NGDP growth and interest rates28th April 2019
NGDP growth in Q1 came in at 3.8%, a bit less than expected. As a result, bond yields declined. Indeed NGDP growth has been slowing ever since hitting a peak of 7.6% in 2018:Q2.
One word of caution. Due to the government shutdown this data is likely to be revised—statisticians were missing some trade data. The 0.6% GDP inflation rate seems a bit odd, perhaps it will also be revised. Year-over-year data is probably more reliable.
The media focuses on RGDP, which came in higher than expected, but it’s NGDP that drives interest rates in the long run.
Commenters keep telling me that money is too tight, but I see 5.1% NGDP growth over the past 4 quarters. Don’t assume that rising interest rates imply tight money.
The RGDP growth was strong, which is good news for supply-siders. There is a caveat however, some experts say the internals were somewhat weaker, with growth being distorted by transitory factors. Time will tell.

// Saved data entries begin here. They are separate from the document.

/-- Poses of a result written to the store. -/
def State.storePoses (s : State) (recs : List (List Byte)) : State :=
  s.modLoc (fun l => { l with kfs := l.kfs.map (fun k =>
    match recs.find? (fun r => rdLe r 0 4 == k.id) with
    | some r => { k with pos := rdVec r 4 3, att := (rdVec r 16 4).map (fun x => fOfInt x (-30)) }
    | none => k) })

/-- POSE_GRAPH_RESULT (R313 step 6). -/
def execPoseGraphResult (s : State) : Host.Outcome State Fault Refusal :=
  match s.takeBg (fun o => o == .graph), s.loc.start with
  | some (r, stale, s), some b =>
    if stale then ok (s.bump R.LOC_BG_DISCARD_CNT)
    else if r.code = stOK ∨ (r.code = stDEADLINE ∧ r.detail = 0x90) then
      let old := s.loc.kfs.getLast?
      let s := s.storePoses r.recs
      let s := match old, s.loc.kfs.getLast? with
        | some x, some y => s.adopt (Config.corrFrom s.loc.corr x.pos x.att y.pos y.att)
        | _, _ => s
      ok (s.nextGraph b)
    else ok (s.nextGraph b)
  | some (_, _, s), none => ok (s.bump R.LOC_BG_DISCARD_CNT)
  | none, _ => ok s

/-- SUBMAP_BUNDLE_RESULT: poses change inside the submap only. -/
def execSubmapBundleResult (s : State) : Host.Outcome State Fault Refusal :=
  match s.takeBg (fun o => match o with | .submap _ => true | _ => false) with
  | some (r, stale, s) =>
    if stale ∨ s.loc.start.isNone then ok (s.bump R.LOC_BG_DISCARD_CNT)
    else if r.code = stOK ∨ (r.code = stDEADLINE ∧ r.detail = 0x90) then ok (s.storePoses r.recs)
    else ok s
  | none => ok s

/-- Background jobs in flight become stale (R313). -/
def State.staleBg (s : State) : State :=
  s.modLoc (fun l => { l with bg := l.bg.map (fun e => (e.1, true)), loop := none, loopQ := [], graphWait := false })

/-! ### Commands (R321 to R323) -/

def State.locResult (s : State) (n code detail seq : Nat) : State := s.post R.LOC_CMD_RESULT n code detail seq

/-- A LOC_CMD write by a station the block's access rule lets write (R255, R324): niche and sequence, while none is pending. -/
def State.locCmd (s : State) (n : Fin 4) (v : Nat) (f : State → Nat → Nat → State) : State :=
  if !s.mayStn0 (.station n) then s.refuseWrite (.station n)
  else if s.isPending R.LOC_CMD_RESULT then s.setBit R.LOC_ERR 3 true
  else if !s.grantIn n (bitsAt v 4 3) then s.locResult n stREJECTED 0x03 (bitsAt v 16 16)
  else f s (bitsAt v 4 3) (bitsAt v 16 16)

/-- A command other than START: the sequencer of the niche runs. -/
def State.locRunning (s : State) (n : Fin 4) (v : Nat) (f : State → LocStart → Nat → State) : State :=
  s.locCmd n v (fun s k seq => match s.loc.start with
    | some b => if b.niche = k then f s b seq else s.locResult n stREJECTED 0xA4 seq
    | none => s.locResult n stREJECTED 0xA4 seq)

/-- The start block (R322). -/
def locStart (k stn : Nat) (b : List Byte) : LocStart :=
  { niche := k, stn := stn, storeMiB := rdLe b 8 4, mapNiche := rdLe b 0x0C 1, chain := rdLe b 0x0E 1, index := rdLe b 0x0F 1,
    window := rdLe b 0x10 8, bundle := rdLe b 0x18 8, graph := rdLe b 0x20 8, rot := rdVec b 0x28 9, noise := rdF b 0x58 4,
    initMs := rdLe b 0x68 2, gravity := rdLe b 0x6C 4,
    dests := (List.range 4).map (fun d => ⟨rdLe b (0x80 + 32 * d) 1, rdLe b (0x81 + 32 * d) 1, rdLe b (0x82 + 32 * d) 2, rdLe b (0x88 + 32 * d) 8⟩),
    cams := (List.range (min (rdLe b 0x0D 1) 4)).map (fun c =>
      let o := 0x100 + 80 * c
      ⟨rdLe b o 1, rdLe b (o + 1) 1 == 1, rdVec b (o + 4) 4, rdS32 b (o + 0x14), rdVec b (o + 0x18) 9, rdVec b (o + 0x3C) 3⟩) }

/-- Unlisted bytes of the start block are zero. -/
def locReserved (b : List Byte) : Bool :=
  rdLe b 0x6A 2 != 0 || !allZero (slice b 0x70 16) ||
  (List.range 4).any (fun d => rdLe b (0x84 + 32 * d) 4 != 0 || !allZero (slice b (0x90 + 32 * d) 16)) ||
  (List.range 4).any (fun c => rdLe b (0x102 + 80 * c) 2 != 0 || !allZero (slice b (0x148 + 80 * c) 8))

/-- The chain runs from an IMU port with its six channels, for the niche. -/
def State.imuChain (s : State) (k c : Nat) : Bool :=
  match tget s.dec.chains c with
  | some x => x.niche == k && x.p.srcType == 1 && x.p.channels == 6
  | none => false

/-- START's checks, in order. -/
def State.locStartCheck (s : State) (k : Nat) (a : Nat) (bs : Option (List Byte)) : Option (Nat × Nat) :=
  let mine (a len : Nat) : Bool := s.inNiche k (fun _ => true) a len || s.inNiche 8 (fun _ => true) a len
  match bs with
  | none => some (stREJECTED, 0xA0)
  | some b =>
    let x := locStart k 0 b
    let len := x.storeMiB * 2 ^ 20
    let store := rdLe b 0 8
    firstEnd [
      (a % 64 != 0, stREJECTED, 0xA0),
      (s.reliefShare k 6 == 0 || s.reliefShare x.mapNiche 0 == 0 || s.reliefShare x.mapNiche 1 == 0, stQUOTA, 0x15),
      (locReserved b, stREJECTED, 0x02),
      (!decide (store % 4096 = 0 ∧ 64 ≤ x.storeMiB ∧ x.storeMiB ≤ 16384 ∧ x.mapNiche < 8 ∧ 1 ≤ rdLe b 0x0D 1 ∧ rdLe b 0x0D 1 ≤ 4 ∧ x.chain < 48 ∧
        x.index < 64 ∧ 100 ≤ x.initMs ∧ x.initMs ≤ 5000), stREJECTED, 0xA0),
      (!(s.inNiche 8 isT2 store len || (x.mapNiche == k && s.inNiche k isT2 store len)), stREJECTED, 0xA0),
      (!(x.noise.all fPos && fLe (fOfRat (mkRat 97 10)) x.gravity && fLe x.gravity (fOfRat (mkRat 99 10))), stREJECTED, 0xA0),
      (x.dests.any (fun d => decide (2 < d.kind) || (d.kind == 1 && (!decide (4 ≤ d.log2 ∧ d.log2 ≤ 12 ∧ d.base % 4096 = 0) || !isT2 (s.place d.base) ||
        !mine d.base (64 * 2 ^ d.log2)))), stREJECTED, 0xA0),
      (x.cams.any (fun c => decide (11 < c.port)) || (List.range x.cams.length).any (fun c => decide (1 < rdLe b (0x101 + 80 * c) 1)), stREJECTED, 0xA0),
      (!orthonormal x.rot || x.cams.any (fun c => !orthonormal c.rot), stREJECTED, 0xA8),
      (x.cams.any (fun c => !(allPorts.any (fun p => p.val == c.port && (s.port p).on && (s.port p).use == 2 && (s.port p).niche == k && !(s.port p).priv &&
        (s.port p).has 3))), stREJECTED, 0xA1),
      (!s.imuChain k x.chain, stREJECTED, 0xA2),
      ((s.schedHandle x.window x.mapNiche 1).isNone || (s.schedHandle x.bundle x.mapNiche 2).isNone || (s.schedHandle x.graph x.mapNiche 3).isNone ||
        (match s.index? x.index with
         | some i => i.niche != x.mapNiche || i.width != 256
         | none => true), stREJECTED, 0xA9)]

/-- Counters that restart at START (R325). -/
def locCounters : List Nat :=
  [R.LOC_POSE_SEQ, R.LOC_AGE_MAX, R.LOC_LATE_CNT, R.LOC_DEADLINE_CNT, R.LOC_RANGE_CNT, R.LOC_JOIN_MISS_CNT, R.LOC_IMU_GAP_CNT, R.LOC_LOST_CNT,
   R.LOC_LOOP_CAND_CNT, R.LOC_LOOP_ACCEPT_CNT, R.LOC_SKETCH_PEND, R.LOC_BG_DISCARD_CNT, R.LOC_HANDOVER_CNT, R.LOC_ISLAND_KF_DROP]

/-- The island is ready (R318). -/
def State.islandReady (s : State) (b : LocStart) : Bool :=
  b.cams.any (fun c => decide (10 ≤ c.port)) &&
  (match tget s.dec.chains b.chain with
   | some x => x.p.srcType == 1 && x.p.srcIndex == 0
   | none => false)

/-- The sequencer starts. -/
def State.beginLoc (s : State) (b : LocStart) : State :=
  let s := locCounters.foldl (fun s r => s.setN r 0) s
  let s := s.modLoc (fun l => { l with start := some b, island := false, asleep := false, nav := [], inbox := [], last := none, buf := [], still := none,
                                       setPose := none, nextTick := (s.now / 500000 + 1) * 500000, published := 0, poses := [], lastCorr := s.now,
                                       visFrame := 0, marks := 0, corr := [], target := [], shown := [], jumpLog := false, unanchored := false,
                                       joined := none, islandKfs := [] })
  let s := ((s.setBit R.LOC_STATUS 2 true).setBit R.LOC_STATUS 3 (s.islandReady b)).setFld R.LOC_STATUS 12 3 b.niche
  let s := if s.mapState = 4 then s.setMapState 3 else s
  ((s.setLocMode 0).enterLost 1).latchLoc.clearWindow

PCE inflation was only 1.7% year-over-year. That’s a problem, and perhaps that signals that money is a bit too tight, but since unemployment is below the Fed’s estimate of the natural rate it’s a fairly small problem.
I expect NGDP growth to continue slowing over time, but given my recent track record no one should take my predictions very seriously. Overall, I think the Fed’s doing a very good job at the moment, but the regime still has serious flaws that may show up if the economy is hit by a shock.
I also see the recent strength as one more nail in the “long and variable lags” theory. In December, forecasters widely anticipated a slowdown in the economy. Then the Fed issued some dovish comments and the asset markets immediately perked up. By March the underlying economic data was also showing increased strength. Monetary policy affects the economy within a month or two. Without the Fed policy adjustment in January, the first quarter would have been weaker.
PS. In other news, Bloomberg reports:
The U.S. and China have agreed on a currency provision in their potential trade agreement, Treasury Secretary Steven Mnuchin said in February. Bloomberg News reported earlier that the U.S. was asking China to keep the value of the yuan stable to neutralize any effort to soften the blow of U.S. tariffs.
China won’t engage in currency depreciation that “harms other countries,” Xi said on Friday, adding the yuan will be kept at a “reasonable, equilibrium level,” and the market will play a bigger role in setting the exchange rate.
I suspect the Chinese know exactly how Trump retaliated against North Korea when they failed to live up to their promise to denuclearize.
The Bloomberg article was accompanied by perhaps the funniest headline of the year:
China’s Xi Signals Approval for Trump’s Trade War Demand
Trump demands reasonable, equilibrium exchange rates that don’t harm other countries!!
PPS. Who would have expected the most devastating takedown of modern conservatism to be penned by the author of Liberal Fascism?
Whether you call it the party line, right-wing political correctness, or simply a desire to cater to the president’s fragile ego, it’s simply not acceptable to publicly criticize Trump on the right. Prominent religious leaders feel compelled to dismiss Trump’s sordid sexual history. Passionate constitutionalists simply shrug or celebrate Trump’s words and deeds, no matter how contrary they may be to constitutional principles. You have to gush about his genius when there’s little discernible wisdom in what he does, and you must marvel at his courage when there’s none to be seen. Credit for Trump’s wins is all his; blame for his losses is all somebody else’s. . . .
Indeed, the demand that everyone see the emperor’s new clothes is so powerful that criticizing — or even being inconvenient to — the president’s preferred messaging is seen not only as a kind of treason but as proof that the critic isn’t really a conservative at all.
And people wonder why I call it a cult.